For the reasons stated, we conclude that for the limited purposes of Code § 19.2-269, the word “conviction” includes a guilty plea accepted by the court.
— Va. at —, 536 S.E.2d at 906.
These cases instruct that the factual circumstances and context in which the statute at issue uses the term “conviction” are important in determining the construction to be placed on the term “conviction.” Applicable to this case, Code § 16.1-271 provides as follows:
The trial or treatment of a juvenile as an adult pursuant to the provisions of this chapter shall preclude the juvenile court from taking jurisdiction of such juvenile for subsequent offenses committed by that juvenile.
Any juvenile who is tried and convicted in a circuit court as an adult under the provisions of this article shall be considered and treated as an adult in any criminal proceeding resulting from any alleged future criminal acts and any pending allegations of delinquency which have not been disposed of by the juvenile court at the time of the criminal conviction.
All procedures and dispositions applicable to adults charged with such a criminal offense shall apply in such cases, including, but not limited to, arrest; probable cause determination by a magistrate or grand jury; the use of a warrant, summons, or capias instead of a petition to initiate the case; adult bail; preliminary hearing and right to counsel provisions; trial in a court having jurisdiction over adults; and trial and sentencing as an adult.
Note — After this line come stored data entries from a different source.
-- ==== Sys2Proof/Machine/Step.lean ====
section
/-! DEFINITION. One step (30_encoding.md R83): status, fetch, decode, execute, in the order of 60_exceptions.md R226. -/

namespace Sys2Proof.Machine

/-- `step()`. A machine that has stopped has no further step (10_state.md R38): it answers its recorded fault or refusal again
(log 42). -/
def step (s : State) : Host.Outcome State Fault Refusal :=
  match s.status with
  | .faulted pc0 op => .fault (.unknownOpcode pc0 op)
  | .refused r => .refused r
  | .running =>
    match fetch s with
    | .error r => .refused r
    | .ok op =>
      match decode op with
      | .error _ => raiseUnknownOpcode s op
      | .ok i => exec i s

/-- The state with the opcode whose bits are `w` (numbered as spec/opcode_table.json numbers them, zero from bit `nbits` on) stored
at `PC`, so that the next step fetches and runs it. -/
def State.withFetchWord (s : State) (nbits w : Nat) : State := s.placeOpcode (BitVec.ofNat 16 (w % 2 ^ nbits))

end Sys2Proof.Machine
end

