/-! ### setVF -/

@[simp] theorem State.setVF_i (b : Byte) : (s.setVF b).i = s.i := rfl
@[simp] theorem State.setVF_pc (b : Byte) : (s.setVF b).pc = s.pc := rfl
@[simp] theorem State.setVF_sp (b : Byte) : (s.setVF b).sp = s.sp := rfl
@[simp] theorem State.setVF_stack (b : Byte) : (s.setVF b).stack = s.stack := rfl
@[simp] theorem State.setVF_dt (b : Byte) : (s.setVF b).dt = s.dt := rfl
@[simp] theorem State.setVF_st (b : Byte) : (s.setVF b).st = s.st := rfl
@[simp] theorem State.setVF_key (b : Byte) : (s.setVF b).key = s.key := rfl
@[simp] theorem State.setVF_ext (b : Byte) : (s.setVF b).ext = s.ext := rfl
@[simp] theorem State.setVF_uflag (b : Byte) : (s.setVF b).uflag = s.uflag := rfl
@[simp] theorem State.setVF_mem (b : Byte) : (s.setVF b).mem = s.mem := rfl
@[simp] theorem State.setVF_fb (b : Byte) : (s.setVF b).fb = s.fb := rfl
@[simp] theorem State.setVF_draw (b : Byte) : (s.setVF b).draw = s.draw := rfl
@[simp] theorem State.setVF_status (b : Byte) : (s.setVF b).status = s.status := rfl
@[simp] theorem State.setVF_params (b : Byte) : (s.setVF b).params = s.params := rfl
@[simp] theorem State.setVF_rngCount (b : Byte) : (s.setVF b).rngCount = s.rngCount := rfl
@[simp] theorem State.setVF_readByte (b : Byte) (k : Nat) : (s.setVF b).readByte k = s.readByte k := rfl
@[simp] theorem State.setVF_dims (b : Byte) : (s.setVF b).dims = s.dims := rfl

/-! ### writeResult -/

@[simp] theorem State.writeResult_i (x : Reg) (b : Byte) (c : Bool) : (s.writeResult x b c).i = s.i := rfl
@[simp] theorem State.writeResult_pc (x : Reg) (b : Byte) (c : Bool) : (s.writeResult x b c).pc = s.pc := rfl
@[simp] theorem State.writeResult_sp (x : Reg) (b : Byte) (c : Bool) : (s.writeResult x b c).sp = s.sp := rfl
@[simp] theorem State.writeResult_stack (x : Reg) (b : Byte) (c : Bool) : (s.writeResult x b c).stack = s.stack := rfl
@[simp] theorem State.writeResult_dt (x : Reg) (b : Byte) (c : Bool) : (s.writeResult x b c).dt = s.dt := rfl
@[simp] theorem State.writeResult_st (x : Reg) (b : Byte) (c : Bool) : (s.writeResult x b c).st = s.st := rfl
@[simp] theorem State.writeResult_key (x : Reg) (b : Byte) (c : Bool) : (s.writeResult x b c).key = s.key := rfl
@[simp] theorem State.writeResult_ext (x : Reg) (b : Byte) (c : Bool) : (s.writeResult x b c).ext = s.ext := rfl
@[simp] theorem State.writeResult_uflag (x : Reg) (b : Byte) (c : Bool) : (s.writeResult x b c).uflag = s.uflag := rfl
@[simp] theorem State.writeResult_mem (x : Reg) (b : Byte) (c : Bool) : (s.writeResult x b c).mem = s.mem := rfl
@[simp] theorem State.writeResult_fb (x : Reg) (b : Byte) (c : Bool) : (s.writeResult x b c).fb = s.fb := rfl
@[simp] theorem State.writeResult_draw (x : Reg) (b : Byte) (c : Bool) : (s.writeResult x b c).draw = s.draw := rfl
@[simp] theorem State.writeResult_status (x : Reg) (b : Byte) (c : Bool) : (s.writeResult x b c).status = s.status := rfl
@[simp] theorem State.writeResult_params (x : Reg) (b : Byte) (c : Bool) : (s.writeResult x b c).params = s.params := rfl
@[simp] theorem State.writeResult_rngCount (x : Reg) (b : Byte) (c : Bool) : (s.writeResult x b c).rngCount = s.rngCount := rfl
@[simp] theorem State.writeResult_readByte (x : Reg) (b : Byte) (c : Bool) (k : Nat) : (s.writeResult x b c).readByte k = s.readByte k := rfl
@[simp] theorem State.writeResult_dims (x : Reg) (b : Byte) (c : Bool) : (s.writeResult x b c).dims = s.dims := rfl

/-! ### writeBytes -/

@[simp] theorem State.writeBytes_v (a : Nat) (bs : List Byte) : (s.writeBytes a bs).v = s.v := rfl
@[simp] theorem State.writeBytes_i (a : Nat) (bs : List Byte) : (s.writeBytes a bs).i = s.i := rfl
@[simp] theorem State.writeBytes_pc (a : Nat) (bs : List Byte) : (s.writeBytes a bs).pc = s.pc := rfl
@[simp] theorem State.writeBytes_sp (a : Nat) (bs : List Byte) : (s.writeBytes a bs).sp = s.sp := rfl
@[simp] theorem State.writeBytes_stack (a : Nat) (bs : List Byte) : (s.writeBytes a bs).stack = s.stack := rfl
@[simp] theorem State.writeBytes_dt (a : Nat) (bs : List Byte) : (s.writeBytes a bs).dt = s.dt := rfl
@[simp] theorem State.writeBytes_st (a : Nat) (bs : List Byte) : (s.writeBytes a bs).st = s.st := rfl
@[simp] theorem State.writeBytes_key (a : Nat) (bs : List Byte) : (s.writeBytes a bs).key = s.key := rfl
@[simp] theorem State.writeBytes_ext (a : Nat) (bs : List Byte) : (s.writeBytes a bs).ext = s.ext := rfl
@[simp] theorem State.writeBytes_uflag (a : Nat) (bs : List Byte) : (s.writeBytes a bs).uflag = s.uflag := rfl
@[simp] theorem State.writeBytes_fb (a : Nat) (bs : List Byte) : (s.writeBytes a bs).fb = s.fb := rfl
@[simp] theorem State.writeBytes_draw (a : Nat) (bs : List Byte) : (s.writeBytes a bs).draw = s.draw := rfl
@[simp] theorem State.writeBytes_status (a : Nat) (bs : List Byte) : (s.writeBytes a bs).status = s.status := rfl
@[simp] theorem State.writeBytes_params (a : Nat) (bs : List Byte) : (s.writeBytes a bs).params = s.params := rfl
@[simp] theorem State.writeBytes_rngCount (a : Nat) (bs : List Byte) : (s.writeBytes a bs).rngCount = s.rngCount := rfl
@[simp] theorem State.writeBytes_reg (a : Nat) (bs : List Byte) (r : Reg) : (s.writeBytes a bs).reg r = s.reg r := rfl
@[simp] theorem State.writeBytes_dims (a : Nat) (bs : List Byte) : (s.writeBytes a bs).dims = s.dims := rfl

/-! ### bumpI -/

@[simp] theorem State.bumpI_v (x : Reg) : (s.bumpI x).v = s.v := rfl
@[simp] theorem State.bumpI_pc (x : Reg) : (s.bumpI x).pc = s.pc := rfl
@[simp] theorem State.bumpI_sp (x : Reg) : (s.bumpI x).sp = s.sp := rfl
@[simp] theorem State.bumpI_stack (x : Reg) : (s.bumpI x).stack = s.stack := rfl
@[simp] theorem State.bumpI_dt (x : Reg) : (s.bumpI x).dt = s.dt := rfl
@[simp] theorem State.bumpI_st (x : Reg) : (s.bumpI x).st = s.st := rfl
@[simp] theorem State.bumpI_key (x : Reg) : (s.bumpI x).key = s.key := rfl
@[simp] theorem State.bumpI_ext (x : Reg) : (s.bumpI x).ext = s.ext := rfl
@[simp] theorem State.bumpI_uflag (x : Reg) : (s.bumpI x).uflag = s.uflag := rfl
@[simp] theorem State.bumpI_mem (x : Reg) : (s.bumpI x).mem = s.mem := rfl
@[simp] theorem State.bumpI_fb (x : Reg) : (s.bumpI x).fb = s.fb := rfl
@[simp] theorem State.bumpI_draw (x : Reg) : (s.bumpI x).draw = s.draw := rfl
@[simp] theorem State.bumpI_status (x : Reg) : (s.bumpI x).status = s.status := rfl
@[simp] theorem State.bumpI_params (x : Reg) : (s.bumpI x).params = s.params := rfl
@[simp] theorem State.bumpI_rngCount (x : Reg) : (s.bumpI x).rngCount = s.rngCount := rfl
@[simp] theorem State.bumpI_reg (x : Reg) (r : Reg) : (s.bumpI x).reg r = s.reg r := rfl
@[simp] theorem State.bumpI_readByte (x : Reg) (k : Nat) : (s.bumpI x).readByte k = s.readByte k := rfl
@[simp] theorem State.bumpI_dims (x : Reg) : (s.bumpI x).dims = s.dims := rfl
The provi*230sions of this article regarding a transfer hearing shall not be applicable to such juveniles.
In addition, the legislature has enacted the following mechanism to implement Code § 16.1-271:
[Ujpon conviction of the juvenile following transfer or certification and trial as an adult, the circuit court shall issue an order terminating the juvenile court’s jurisdiction over that juvenile with respect to any future criminal acts alleged to have been committed by such juvenile and with respect to any pending allegations of delinquency which have not been disposed of by the juvenile court at the time of the criminal conviction. Upon receipt of the order terminating the juvenile court’s jurisdiction over the juvenile, the clerk of the juvenile court shall forward any pending petitions of delinquency for proceedings in the appropriate general district court.
Code § 16.1-269.6.
As in Ramdass, the use of the prior conviction in the context of this case had the effect of dictating the status of the juvenile for purposes of imposing a significant detriment under the law. These statutes have mandatory requirements that must be complied with to give effect to the deprivations that are imposed on juveniles by a change of status. The language of these statutes, including Code § 16.1-269.6, makes it mandatory for all of these steps to have occurred before criminal jurisdiction is irrevocably transferred to the circuit court for all future criminal acts and pending acts of delinquency. The record contains no indication of compliance with Code § 16.1-269.6. Accordingly, I would hold that Asby retained the right to a transfer hearing.
III.
Because the record clearly establishes that the juvenile court failed to give Ashy’s father notice of the initiation of juvenile court proceedings, I would hold that the conviction order is void. See Commonwealth v. Baker, 258 Va. 1, 516 S.E.2d 219 (1999) (per curiam).
*231For these reasons, I would reverse the trial judge’s order and remand this case for a new trial if the Commonwealth be so advised.